On Wed, 2013-02-27 at 07:49 +0100, Vincent Hanquez wrote:
> On Mon, Feb 25, 2013 at 01:30:40PM +0100, Nicolas Trangez wrote:
...
> I've been looking at the same thing lately, and i've been quite surprised, to
> say the least, by the usual go-to packages (cereal, binary). Performance wise
> this is hard to summarize, but if you serialize something small and have a 
> easy
> to compute size (e.g. fixed size structure), i would advise against using any
> kind of builder structure (builder,cereal,binary), and go directly at the
> Storable level, if performance need to be on-par other languages.
> 
> My initial interpretation is that the builder initial cost is quite high, and
> only get amortized if the number of operations is quite high (and have less
> bytestrings). So if you have many structures encoded in one encoding operation
> it's probably ok-ish.
> 
> I've made the following benchmark when i was doing my experiments,
> that shows basic serialization of bytestring-y data structures:
> 
> * "bclass" is a simple function that use bytestring concat or append
> * "bclass+io" is a simple function that use mutable bytestring + poke to 
> create the bytestring
> * "cereal" is cereal's encode function
> * "binary" is binary's encode function
> * "builder" is bytestring's builder.
> 
> * simple bytestring of constant size: <sz>
> * n bytestrings of same size: n*<sz>
> * n bytestrings of different size: <sz>+<sz2>+..

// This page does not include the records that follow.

/-- One core, at its logical index. Beside what its parts hold: `faulted` its section has raised a fault (R81);
`folds` the values folded in the tick (R266); `tickSeen` the last TICK received and `tickTaken` its number
in the region's multicasts; `cutDue` its commit cut is still to come (R57); `doneFor` the tick it is done with, `doneOut` its
CORE_DONEs that have reached the region controller (tick, HM_LAST, HM_LAST_FOLDS; R48); `abortTaken` the last abort of the region that
reached it; `writebacks`, `single`, `double` the words of its scratchpad with errors (R99); `heldArr` clasp arrivals held, each with the
tokens and signals that were issued before it (R107); `claspIn` clasp messages that have reached it, `ctrlOut` control messages that have
not entered the mesh; `dutyTaken` the number of the last FILLER_DUTY received (R366); `memWait` requests that wait for the share (R204);
`cycleBase` when its CYCLE count began; `live` its liveness word
(R398); `lost`, `gated` by its region controller (R401). -/
structure Core where
  regs : Regs
  sec : SecState
  secTick : Nat
  finalClasp : Nat
  finalDone : Bool
  faulted : Bool
  folds : Nat
  secSince : Nat
  next : Option NextSec
  tickSeen : Option Nat
  tickTaken : Nat
  cutDue : Bool
  doneFor : Option Nat
  doneOut : List (Nat × Nat × Nat)
  abortTaken : Nat
  epochTimer : Bool
  slots : Sparse Slot
  early : List Entry
  threads : Sparse Thread
  lastIssued : Nat
  gen : Nat
  cycleBase : Nat
  spad : Sparse Byte
  single : List Nat
  double : List Nat
  writebacks : List Nat
  bezels : Sparse Bezel
  shadows : Sparse Shadow
  bzOut : Sparse (List BzWrite)
  lane : Sparse (List LaneMsg)
  lastDir : Nat
  heldArr : List (Nat × Nat)
  eng : Engine
  comp : Comp
  dma : Dma
  router : Router
  queues : Sparse Queue
  routes : Sparse Nat
  hold : List Held
  clasps : Sparse Clasp
  claspIn : List ClaspMsg
  ctrlOut : List Ctrl
  balance : Nat
  memWait : List MReq
  fillerDuty : Nat
  dutyTaken : Nat
  live : Nat
  lost : Bool
  gated : Bool
  deriving DecidableEq, Repr

/-! ### What each part holds at reset, and where a sparse map lists nothing -/

/-- An OFF thread: every register zero (R64). -/
def Thread.reset : Thread :=
  { g := [], v := [], p := [], pc := 0, ec := 0, status := .off, sig := 0, fetchAddr := none, fetchBuf := 0,
    wait := .none, farLoad := none, farStores := 0, farHeld := 0, tags := [], atBreak := false }

/-- A CLOSED bezel that has never been opened (R109). -/
def Bezel.reset : Bezel :=
  { base := 0, length := 0, mask := 0, gen := 0, state := .closed, arrivals := 0, armed := false, afterN := 0,
    waiting := [], queued := [] }

/-- A neighbour's bezel as its own reset leaves it (log 8). -/
def Shadow.reset : Shadow := ⟨false, 0, 0⟩

/-- An unused queue. -/
def Queue.reset : Queue :=
  { base := 0, depth := 0, mode := 0, ncontrib := 0, gen := 0, closed := false, wr := 0, rdn := 0, slots := [], low := 0,
    arrivals := 0 }

/-- A core that is no node of a clasp; every last round is 3 (R228), read through the default of its map. -/
def Clasp.reset : Clasp :=
  { threads := 0, parent := 0, children := 0, valid := false, openRound := 0, thrArr := 0, childArr := 0, thrNext := 0,
    childNext := 0, last := [], lastPc := [], lastInsn := [], sent := false, overrun := false, early := [] }

/-- A cleared cell. -/
def Cell.reset : Cell := ⟨0, .finite, 0⟩

/-- An idle engine with cleared accumulators (R119). -/
def Engine.reset : Engine :=
  { queue := [], cells := [], kind := .none, kCount := 0, rmode := false, ovfIeee := false, owner := 0 }

/-- An empty area. -/
def Area.reset : Area := ⟨0, 0, 0, []⟩

/-- An idle compressor. -/
def Comp.reset : Comp :=
  { mode := 0, metaFull := false, rowBlocks := 0, val := .reset, info := .reset, l1 := .reset, row := .reset, elems := 0,
    blockBits := [], l1Bits := [], rowBlk := 0, rowCount := 0, rowNum := 0, stretchElems := 0, stretchNz := 0, hist := [] }

/-- An idle DMA engine. -/
def Dma.reset : Dma := { queue := [], nextTag := 0, doneTag := 0, stopped := false, ctx := none, turn := 0 }

/-- An EMPTY context slot. -/
def Slot.reset : Slot := { state := .empty, base := 0, image := [], failed := 0, failedVa := 0 }

/-- The end of a link that has carried nothing: its first SEQ is 0 (log 8). -/
def Link.reset : Link :=
  { nextSeq := 0, replay := [], flight := [], used := [], expect := 0, heard := false, ackDue := false, nakDue := false,
    nakSent := false, owed := [] }

/-- A router with empty buffers. -/
def Router.reset : Router := { inb := [], links := [], granted := [] }

/-- A core after reset: idle, every thread OFF, the scratchpad zero (R102). -/
def Core.reset : Core :=
  { regs := .reset, sec := .idle, secTick := 0, finalClasp := 0, finalDone := false, faulted := false, folds := 0, secSince := 0, next := none,
    tickSeen := none, tickTaken := 0, cutDue := false, doneFor := none, doneOut := [], abortTaken := 0,
    epochTimer := false, slots := [], early := [],
    threads := [], lastIssued := 0, gen := 0, cycleBase := 0, spad := [], single := [], double := [], writebacks := [],
    bezels := [], shadows := [], bzOut := [], lane := [], lastDir := 3, heldArr := [], eng := .reset, comp := .reset,
    dma := .reset, router := .reset, queues := [], routes := [], hold := [], clasps := [], claspIn := [], ctrlOut := [], balance := 0,
    memWait := [], fillerDuty := 0, dutyTaken := 0, live := 0, lost := false, gated := false }

end Sys2Proof.Machine
end

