-- ==== Sys2Proof/Machine/HubTypes.lean ====
section
/-!
DEFINITION. The parts of the hubs and of the module as plain data: memory requests and translation (11), the tick unit and
the plan (02), and what the tick and the abort leave to report.
-/
namespace Sys2Proof.Machine

/-! ### Memory requests at a hub (R285, R289 to R293) -/

/-- A table walk in progress: its request; `old`: an invalidation began after it, so it fills no cache (R291). -/
structure Walk where
  req : MReq
  old : Bool
  deriving DecidableEq, Repr

/-- A translated request at its memory controller, with its physical address; `old` as for a walk (R291). -/
structure Ready where
  req : MReq
  pa : Nat
  old : Bool
  deriving DecidableEq, Repr

/-- A request held at a translation fault of a 64 KiB page: a core's, or a reduction slot's of this hub (R293, R295). -/
inductive HeldReq where
  | mreq (page : Nat) (q : MReq)
  | engine (page slot : Nat)
  deriving DecidableEq, Repr

/-- An entry of a hub's page cache: a 64 KiB page, or a 2 MiB page (`big`), the page's number, physical base and rights. -/
structure PageEnt where
  big : Bool
  vpage : Nat
  base : Nat
  w : Bool
  host : Bool
  deriving DecidableEq, Repr

/-- The kind of a translation fault, coded 1 to 3 in a fault record (R295). -/
inductive FaultKind where
  | notPresent | writeProtect | badEntry
  deriving DecidableEq, Repr

/-- The code of a kind (R295). -/
def FaultKind.code : FaultKind → Nat
  | .notPresent => 1 | .writeProtect => 2 | .badEntry => 3

/-- A pending fault of the MP's table (R293 to R295): its sequence, page, kind, level, the entry and where it stands, the
first waiter and its unit, the pool page being zeroed for it, whether the pool was empty, whether its record is posted. -/
structure PFault where
  seq : Nat
  page : Nat
  kind : FaultKind
  level : Nat
  entry : Nat
  entryAt : Nat
  first : Nat
  unit : Nat
  demand : Option Nat
  poolEmpty : Bool
  posted : Bool
  deriving DecidableEq, Repr

/-! ### Ticks, plans and aborts (02) -/

/-- A plan entry (R43). -/
structure PlanEntry where
  id : Nat
  epoch : Nat
  slot : Nat
  reload : Bool
  final : Nat
  x0 : Nat
  y0 : Nat
  x1 : Nat
  y1 : Nat
  ctx : Nat
  deriving DecidableEq, Repr

/-- A plan in force or waiting for its cut: where it was read, its entries (R43, R59), and the value PROG_HASH takes when it
commits (R423). -/
structure Plan where
  base : Nat
  entries : List PlanEntry
  hash : List Byte
  deriving DecidableEq, Repr

/-- An abort in progress (R51, R52): the regions that have not yet applied it or reported it, whether RUN_STATE was
PREEMPTING, whether a cause halts the module, whether a PREEMPT is held. -/
structure Abort where
  unreported : List Nat
  preempting : Bool
  halts : Bool
  heldPreempt : Bool
  deriving DecidableEq, Repr

/-- A tick that has been distributed and is not locally complete (R48): the regions whose REGION_DONE H0 holds, with their
hallmarks, and the causes of its abort, the first first. -/
structure ActTick where
  tick : Nat
  done : List Nat
  hallmarks : Sparse Nat
  causes : List AbortMsg
  deriving DecidableEq, Repr

/-- The tick unit of H0 (R46 to R52, R59, R61, R274): the plan in force, the base of one whose check runs, one that waits
for its cut; whether a program is loaded; the next expected tick and the tick a START resumes; TICKs held (R47, R52);
whether the module is HALTED at a stop, or halts at one when the abort in progress ends; the ticks in progress, the oldest
first (R49); the abort in progress; SECTION_ABORTs on their way to H0. -/
structure TickUnit where
  plan : Option Plan
  checking : Option Nat
  ready : Option Plan
  loaded : Bool
  expected : Nat
  resume : Nat
  held : List TickMsg
  stopped : Bool
  active : List ActTick
  abort : Option Abort
  inbox : List AbortMsg
  deriving DecidableEq, Repr

/-- An entry of the defect list (R383): the core, its cause, and bits 15:0 of BOOT_COUNT when it was appended. -/
structure Defect where
  core : Phys
  cause : Nat
  boot : Nat
  deriving DecidableEq, Repr

/-- A record of the MP log (R379); its slot is SEQ mod 1,024. -/
structure LogRec where
  seq : Nat
  kind : Nat
  code : Nat
  result : Nat
  level : Nat
  tick : Nat
  index : Nat
  detail : Nat
  deriving DecidableEq, Repr

end Sys2Proof.Machine
end

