/-- SECTION_START: an IDLE core whose next context is READY, and whose tick has begun, starts its next section; a clasp node that the early
arrivals have filled goes on at once (R38, R221). -/
def execSectionStart (n : Nat) (s : State) : Out :=
  let c := s.core n
  .next <| match c.next with
  | none => s
  | some x =>
    match (sectionsOf s.planEntries n)[x.entry]? with
    | none => s
    | some e =>
      if !s.canStart n x e then s
      else
        let img := (c.slot x.slot).image
        let r := c.startAt s.now s.progSeed x e
        let c1 := r.1.wr CR.ROUTE_BAD (routesBad s.md.remap img)
        let s1 := ((s.setCore n c1).bzSetup n img).releaseEarly n
        let s2 := ((List.range 16).filter fun k => decide ((r.1.clasp k).children ≠ 0)).foldl (fun s k => s.claspStep n k)
          (s1.startFaults n e.final img r.2)
        s2.setNext n (sectionFrom s.planEntries n x.tick (x.entry + 1))

/-! ### The close of a section (R37, R55) -/

/-- A thread that no longer runs in its section: OFF or ENDED. -/
def Thread.finished (t : Thread) : Bool := match t.status with | .off => true | .ended => true | _ => false

/-- The conditions of R37. -/
def Core.switchMet (c : Core) : Bool :=
  let k := c.clasp c.finalClasp
  decide (c.sec = .closing) && decide (k.thrArr = 0) && decide (k.childArr = 0) &&
    (List.range 8).all (fun t => (c.thread t).finished) && decide (c.epochHeld = 0)

/-- The section closes under R37. One that has raised a fault ends as faulted, and does not close (R36, R81; DEDUCED, log 76). -/
def Core.canClose (c : Core) : Bool := c.switchMet && !c.faulted

/-- The section leaves the core: its slot is READY again, its epoch invalid. -/
def Core.leave (c : Core) (nxt : SecState) : Core :=
  let k := c.rd CR.ACTIVE_SLOT
  let c1 := c.updSlot k fun z => if z.state = .active then { z with state := .ready } else z
  { c1.wr CR.ACTIVE_VALID 0 with sec := nxt, epochTimer := false }

/-- The slot that the section left is its next section's: a load deferred under R40 is decided now. -/
def State.deferred (s : State) (n : Nat) : State :=
  let c := s.core n
  match c.next with
  | some x => if x.slot = c.rd CR.ACTIVE_SLOT then s.decideLoad n else s
  | none => s

/-- Some reduction slot is in EXP, DATA or CHECK state (R247). -/
def State.reducing (s : State) : Bool := s.md.slots.any fun e => e.2.running && !e.2.aborted

/-- Some core is RUNNING or CLOSING. -/
def State.anyRunning (s : State) : Bool := s.cores.any fun e => e.2.inSection

/-- The tick unit changed. -/
def State.updTu (s : State) (f : TickUnit → TickUnit) : State := s.updMd fun m => { m with tu := f m.tu }

/-- The context loads under way are parked or go on (R305). -/
def State.parkLoads (s : State) (b : Bool) : State :=
  { s with cores := s.cores.map fun (e : Nat × Core) =>
      (e.1, e.2.updDma fun d => { d with ctx := d.ctx.map fun x => { x with parked := b } }) }
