-- ==== Sys2Proof/Machine/Power.lean ====
section
/-!
DEFINITION. Current limits, the power cap and load filler (13).
-/
namespace Sys2Proof.Machine

/-! ### Rails (R361)

Rails 0 to 55 are VR_r, 56 + h VM_h, 60 + h VL_h, 64 + h VH_h. -/

/-- The sum of the last `k` samples. -/
def lastSum (k : Nat) (l : List Nat) : Nat := (l.take k).foldl (· + ·) 0
/-- The samples of a rail, newest first. -/
def State.rail (s : State) (i : Nat) : List (Nat × Nat) := Sparse.get [] s.md.pw.rails i
/-- A rail's average power over the last 5 µs in mW. -/
def State.railP5 (s : State) (i : Nat) : Rat := (lastSum 5 ((s.rail i).map (·.2)) : Nat) / 5
/-- A rail's average current over the last 5 µs in mA. -/
def State.railI5 (s : State) (i : Nat) : Rat := (lastSum 5 ((s.rail i).map (·.1)) : Nat) / 5
/-- The sum of the average powers of several rails. -/
def State.railsP5 (s : State) (l : List Nat) : Rat := l.foldl (fun a i => a + s.railP5 i) 0
/-- Whole watts of a power in mW. -/
def wattsOf (p : Rat) : Nat := (p / 1000).floor.toNat

/-- The limit in mA of a rail for its average over `k` µs. -/
def State.railLimit (s : State) (i k : Nat) : Nat :=
  if i < 56 then
    1000 * clampTo 100 1000 ((s.region i).regs.inForce (match k with | 1 => RR.RAIL_I1_A | 2 => RR.RAIL_I2_A | _ => RR.RAIL_I5_A))
  else Config.railLimit i k
/-- One of a rail's three averages is above its limit. -/
def State.breach (s : State) (i : Nat) : Bool :=
  [1, 2, 5].any fun k => decide (k * s.railLimit i k < lastSum k ((s.rail i).map (·.1)))

/-! ### Shares (R363) -/

/-- The compute budget B in mW; it is not below zero. -/
def State.budget (s : State) : Rat :=
  let b := (s.md.pw.capMilli : Rat) - s.railsP5 ((List.range 12).map (56 + ·)) -
    s.railsP5 ((List.range 56).filter fun r => s.eclipsed r)
  if b < 0 then 0 else b
/-- WEIGHT of a region. -/
def State.weight (s : State) (r : Nat) : Nat := max 1 ((s.region r).regs.inForce RR.WEIGHT)
/-- The share S_r in mW of a region that is not eclipsed. -/
def State.share (s : State) (budget : Rat) (r : Nat) : Rat :=
  let w := ((List.range 56).filter fun i => !s.eclipsed i).foldl (fun a i => a + s.weight i) 0
  if s.eclipsed r then 0 else budget * (s.weight r : Nat) / (max 1 w : Nat)

/-- CCLK_RESTORE_US, clamped. -/
def State.restoreUs (s : State) : Nat := clampTo 5 10000 (s.md.regs.inForce MR.CCLK_RESTORE_US)

/-! ### The region's response (R362) -/

/-- LIMIT_D steps slower, bounded by A. -/
def Region.limitStep (g : Region) : Region :=
  let g1 := g.wr RR.LIMIT_D (min g.autoFloor (stepTo (max (g.rd RR.LIMIT_D) (g.rd RR.CCLK_D)) 255))
  { g1 with pw := { g1.pw with limitAge := 0 } }

/-- FILLER_DUTY of region `r` as it now is, sent to every core of the region if it has changed (R366). -/
def Region.setDuty (g : Region) (r v : Nat) : Region :=
  if g.rd RR.FILLER_DUTY = v then g
  else
    { g.wr RR.FILLER_DUTY v with dutySent := g.dutySent + 1, duties := g.duties ++ [(g.dutySent + 1, ⟨3, r, regionSrc r, 0, .duty v⟩)] }

/-- A breach of the region's rail, or of its share, in this microsecond. -/
def Region.breached (g : Region) (r : Nat) (dwelt byShare : Bool) : Region :=
  let now := decide (g.pw.calm ≠ 0) || decide (g.rd RR.LIMIT_D = 0) || dwelt
  let g0 : Region := { g with regs := g.regs.countSat RR.BREACH_COUNT RR.BREACH_SAT 1 }
  let g1 := g0.setDuty r 0
  let g2 := if now then g1.limitStep else g1
  { g2 with pw := { g2.pw with calm := 0, byShare := byShare, cut := true } }

/-- A microsecond without a breach: LIMIT_D is restored one step if both predictions hold. -/
def Region.restore (g : Region) (dwelt : Bool) (after : Nat) (p5 i5 share : Rat) : Region :=
  let g1 : Region := { g with pw := { g.pw with calm := g.pw.calm + 1 } }
  let target := g.ccTarget
  let d := g.rd RR.CCLK_D
  let d' := stepTo d target
  let q : Rat := (d : Nat) / (d' : Nat)
  let top : Rat := (1000 * clampTo 100 1000 (g.regs.inForce RR.RAIL_I5_A) : Nat)
  if g.rd RR.LIMIT_D ≠ 0 ∧ after ≤ g1.pw.calm ∧ dwelt = true ∧ p5 * q ≤ share * 97 / 100 ∧ i5 * q ≤ top * 97 / 100 then
    let g2 := g1.wr RR.LIMIT_D (if d' = target then 0 else d')
    { g2 with pw := { g2.pw with limitAge := 0 } }
  else g1

/-- Region `r` at a sample of the rails. -/
def State.railRegion (s : State) (budget : Rat) (r : Nat) : State :=
  let share := s.share budget r
  let p5 := s.railP5 r
  let short := !s.eclipsed r && decide (share < p5)
  let hit := s.breach r
  let i5 := s.railI5 r
  let after := s.restoreUs
  let now := (s.rail r).head?.getD (0, 0)
  let run (g : Region) : Region :=
    let g0 : Region := { g with pw := { g.pw with limitAge := g.pw.limitAge + 1 } }
    let g1 := g0.wrs [(RR.RAIL_P_W, now.2 / 1000), (RR.RAIL_I_A, now.1 / 1000), (RR.SHARE_W, wattsOf share)]
    let dwelt := s.dwelt g1.pw.limitAge
    if hit || short then g1.breached r dwelt (!hit) else g1.restore dwelt after p5 i5 share
  s.updRegion r run

/-! ### Hub rails and the cap (R361, R363) -/

/-- Hub `h` at a sample: a breach of VM_h throttles its controllers, one of VL_h or VH_h asserts ALERT. -/
def State.railHub (s : State) (h : Nat) : State :=
  let vm := s.breach (56 + h)
  let vl := s.breach (60 + h)
  let vh := s.breach (64 + h)
  let note (b : Bool) (f flag : Fld) (s : State) : State := if b then s.countHub h f flag else s
  let hold := if vm then s.restoreUs else Sparse.get 0 s.md.pw.vmHold h - 1
  let s1 := note vh HR.VH_BREACH HR.VH_SAT (note vl HR.VL_BREACH HR.VL_SAT (note vm HR.VM_BREACH HR.VM_SAT s))
  let s2 := if vl || vh then s1.wr MR.RAIL_BREACH 1 else s1
  (s2.updMd fun m => { m with pw := { m.pw with vmHold := Sparse.set 0 m.pw.vmHold h hold } }).updHub h fun u =>
    u.wrs [(HR.P_VL_W, wattsOf (s.railP5 (60 + h))), (HR.P_VH_W, wattsOf (s.railP5 (64 + h))),
           (HR.P_VM_W, wattsOf (s.railP5 (56 + h)))]

/-- MEM_THROTTLED of every hub. -/
def State.memThrottled (s : State) : State :=
  (List.range 4).foldl (fun s h => s.updHub h fun u =>
    u.wr HR.MEM_THROTTLED (b2n (decide (s.rd MR.MEM_THROTTLE = 1) || decide (Sparse.get 0 s.md.pw.vmHold h ≠ 0)))) s

/-- Every region that is not eclipsed has CCLK at A. -/
def State.atFloor (s : State) : Bool :=
  (List.range 56).all fun r => s.eclipsed r || decide ((s.region r).autoFloor ≤ (s.region r).rd RR.CCLK_D)

/-- The cap on the input power: with every region at its floor memory is throttled, and CAP_UNMET if that is not enough (R363,
log 20). -/
def State.capLook (s : State) : State :=
  let pIn : Rat := (lastSum 5 s.md.pw.pin : Nat) / 5
  let cap : Rat := (s.md.pw.capMilli : Nat)
  let hot := decide (s.rd MR.MEM_THROTTLE = 1)
  let overUs := if cap < pIn ∧ (hot ∨ s.atFloor) then s.md.pw.overUs + 1 else 0
  let underUs := if pIn ≤ cap * 95 / 100 then s.md.pw.underUs + 1 else 0
  let put (o u : Nat) (s : State) : State := s.updMd fun m => { m with pw := { m.pw with overUs := o, underUs := u } }
  let s1 := s.wr MR.P_IN_W (wattsOf pIn)
  if hot then
    if s.restoreUs ≤ underUs then (put 0 0 s1).wr MR.MEM_THROTTLE 0
    else if 5 ≤ overUs then (put overUs underUs s1).wr MR.CAP_UNMET 1
    else put overUs underUs s1
  else if 5 ≤ overUs then (put 0 0 s1).wr MR.MEM_THROTTLE 1
  else put overUs 0 s1

/-- RAIL_SAMPLE: every 1 µs. `rails`: the 1 µs averages of the 68 rails, in mA and mW; `pin`: that of the input power, in mW
(R361 to R363). -/
def execRailSample (rails : List (Nat × Nat)) (pin : Nat) (s : State) : Out :=
  let add (m : Sparse (List (Nat × Nat))) (i : Nat) : Sparse (List (Nat × Nat)) :=
    Sparse.set [] m i ((nth (0, 0) rails i :: Sparse.get [] m i).take 5)
  let s1 := s.updMd fun m =>
    { m with pw := { m.pw with rails := (List.range 68).foldl add m.pw.rails, pin := (pin :: m.pw.pin).take 5 } }
  let b := s1.budget
  let s2 := (List.range 4).foldl (fun s h => s.railHub h) ((List.range 56).foldl (fun s r => s.railRegion b r) s1)
  let sum (i : Nat) : Nat := wattsOf (s1.railsP5 ((List.range 4).map (i + ·)))
  let bound := (List.range 56).any fun r => decide ((s2.region r).rd RR.LIMIT_D ≠ 0) && (s2.region r).pw.byShare
  let s3 := s2.wrs [(MR.P_MEM_W, sum 56), (MR.P_LINK_W, sum 60), (MR.P_HUB_W, sum 64),
    (MR.P_COMPUTE_W, wattsOf (s1.railsP5 (List.range 56))), (MR.COMPUTE_BUDGET_W, wattsOf b), (MR.CAP_BINDING, b2n bound)]
  .next s3.capLook.memThrottled

/-! ### The cap in force (R364) -/

/-- POWER_CAP_WRITE: a write of POWER_CAP_W: CAP_EFF moves toward the new value from where it stands (R364). -/
def execPowerCapWrite (v : BitVec 16) (s : State) : Out := .next (s.wr MR.POWER_CAP_W v.toNat)

/-- CAP_SLEW_UPDATE: every 1 µs CAP_EFF moves at CAP_SLEW_W watts per ms toward the written cap (R364). -/
def execCapSlewUpdate (s : State) : Out :=
  let want := 1000 * clampTo 5000 27000 (s.rd MR.POWER_CAP_W)
  let slew := clampTo 100 27000 (s.rd MR.CAP_SLEW_W)
  let cap := s.md.pw.capMilli
  let new := if cap < want then min want (cap + slew) else max want (cap - slew)
  .next ((s.updMd fun m => { m with pw := { m.pw with capMilli := new } }).wr MR.CAP_EFF_W (new / 1000))

/-! ### Filler (R365 to R367) -/

/-- The floor F in mW at an age of filler in µs, before the share bounds it. -/
def State.fillFloor (s : State) (pref : Rat) (age : Nat) : Rat :=
  let pct := min 100 (s.md.regs.inForce MR.FILLER_FLOOR_PCT)
  let slope := max 1 (s.md.regs.inForce MR.FILLER_SLOPE)
  pref * (pct * 10000 - slope * age : Nat) / 1000000

/-- Region `r` engages, adjusts or disengages filler. A breach sets the duty to 0 without ending the floor's timeline, so the filler goes
on until its duty has been raised and lowered again, or its floor has come down to 0 (R365, R366; DEDUCED, log 20). -/
def State.fillRegion (s : State) (r : Nat) : State :=
  let now := ((s.rail r).head?.getD (0, 0)).2
  let p1 : Rat := (now : Nat)
  let share := s.share s.budget r
  let span := clampTo 100 10000 (s.md.regs.inForce MR.FILLER_REF_US)
  let want := decide (s.md.regs.inForce MR.FILLER_EN = 1) && !s.eclipsed r
  let run (g : Region) : Region :=
    let mean : Rat := (lastSum span g.pw.window : Nat) / (max 1 (min span g.pw.window.length) : Nat)
    let on := decide (g.rd RR.FILLER_ON = 1)
    let pref : Rat := if on then g.pw.pref else mean
    let age := if on then g.pw.fillAge + 1 else 0
    let full := s.fillFloor pref age
    let floor := if share < full then share else full
    let duty := g.rd RR.FILLER_DUTY
    let g0 : Region := { g with pw := { g.pw with window := (now :: g.pw.window).take 10000, pref := pref, fillAge := age } }
    let g1 := g0.wr RR.PREF_W (wattsOf pref)
    if !want then (g1.setDuty r 0).wrs [(RR.FILLER_ON, 0), (RR.FLOOR_W, 0)]
    else if !on then
      if p1 < s.fillFloor pref 0 then
        Region.wrs { g1 with pw := { g1.pw with cut := false } } [(RR.FILLER_ON, 1), (RR.FLOOR_W, wattsOf floor)]
      else g1
    else
      let g2 : Region := { g1 with regs := g1.regs.count RR.FILLER_US 1 }
      if duty = 0 ∧ floor ≤ p1 ∧ (!g.pw.cut ∨ full = 0) then g2.wrs [(RR.FILLER_ON, 0), (RR.FLOOR_W, 0)]
      else
        let new := if p1 < floor then min 128 (duty + 16) else if floor + pref / 50 < p1 then duty - 16 else duty
        let g3 : Region := { g2 with pw := { g2.pw with cut := g2.pw.cut && decide (new = 0) } }
        (g3.setDuty r new).wr RR.FLOOR_W (wattsOf floor)
  s.updRegion r run

/-- FILLER_UPDATE: every 1 µs region controller `r` looks at its filler (R366). -/
def execFillerUpdate (r : Nat) (s : State) : Out := .next (s.fillRegion r)

/-- FILLER_DUTY: core `n` receives the next FILLER_DUTY message of its region controller (R366, log 80). Filler changes no state that a
program reads (R144, R367). -/
def execFillerDuty (n : Nat) (s : State) : Out :=
  .next <| match (s.region (regionOf n)).duties.find? fun m => decide ((s.core n).dutyTaken < m.1) with
  | none => s
  | some (k, m) =>
    match m.body with
    | .duty v => s.updCore n fun c => { c with fillerDuty := v, dutyTaken := k }
    | _ => s

end Sys2Proof.Machine
end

> * n bytestrings plus a w32 prefixed size: len+n*<sz>
> 
> Obviously, caveat emptor:
> 
> http://tab.snarc.org/others/benchmark-bytestring-serialization.html
> 
> Let me know if anyone want the source file.

These are some really interesting (and very consistent) results, thanks!
I guess I should do some benchmarking myself and maybe change some thing
around (heck, now I'm using Builder to serialize constants :-P).

It might be worth to share these benchmarks with the 'binary' and
'bytestring'/'blaze-builder' maintainers?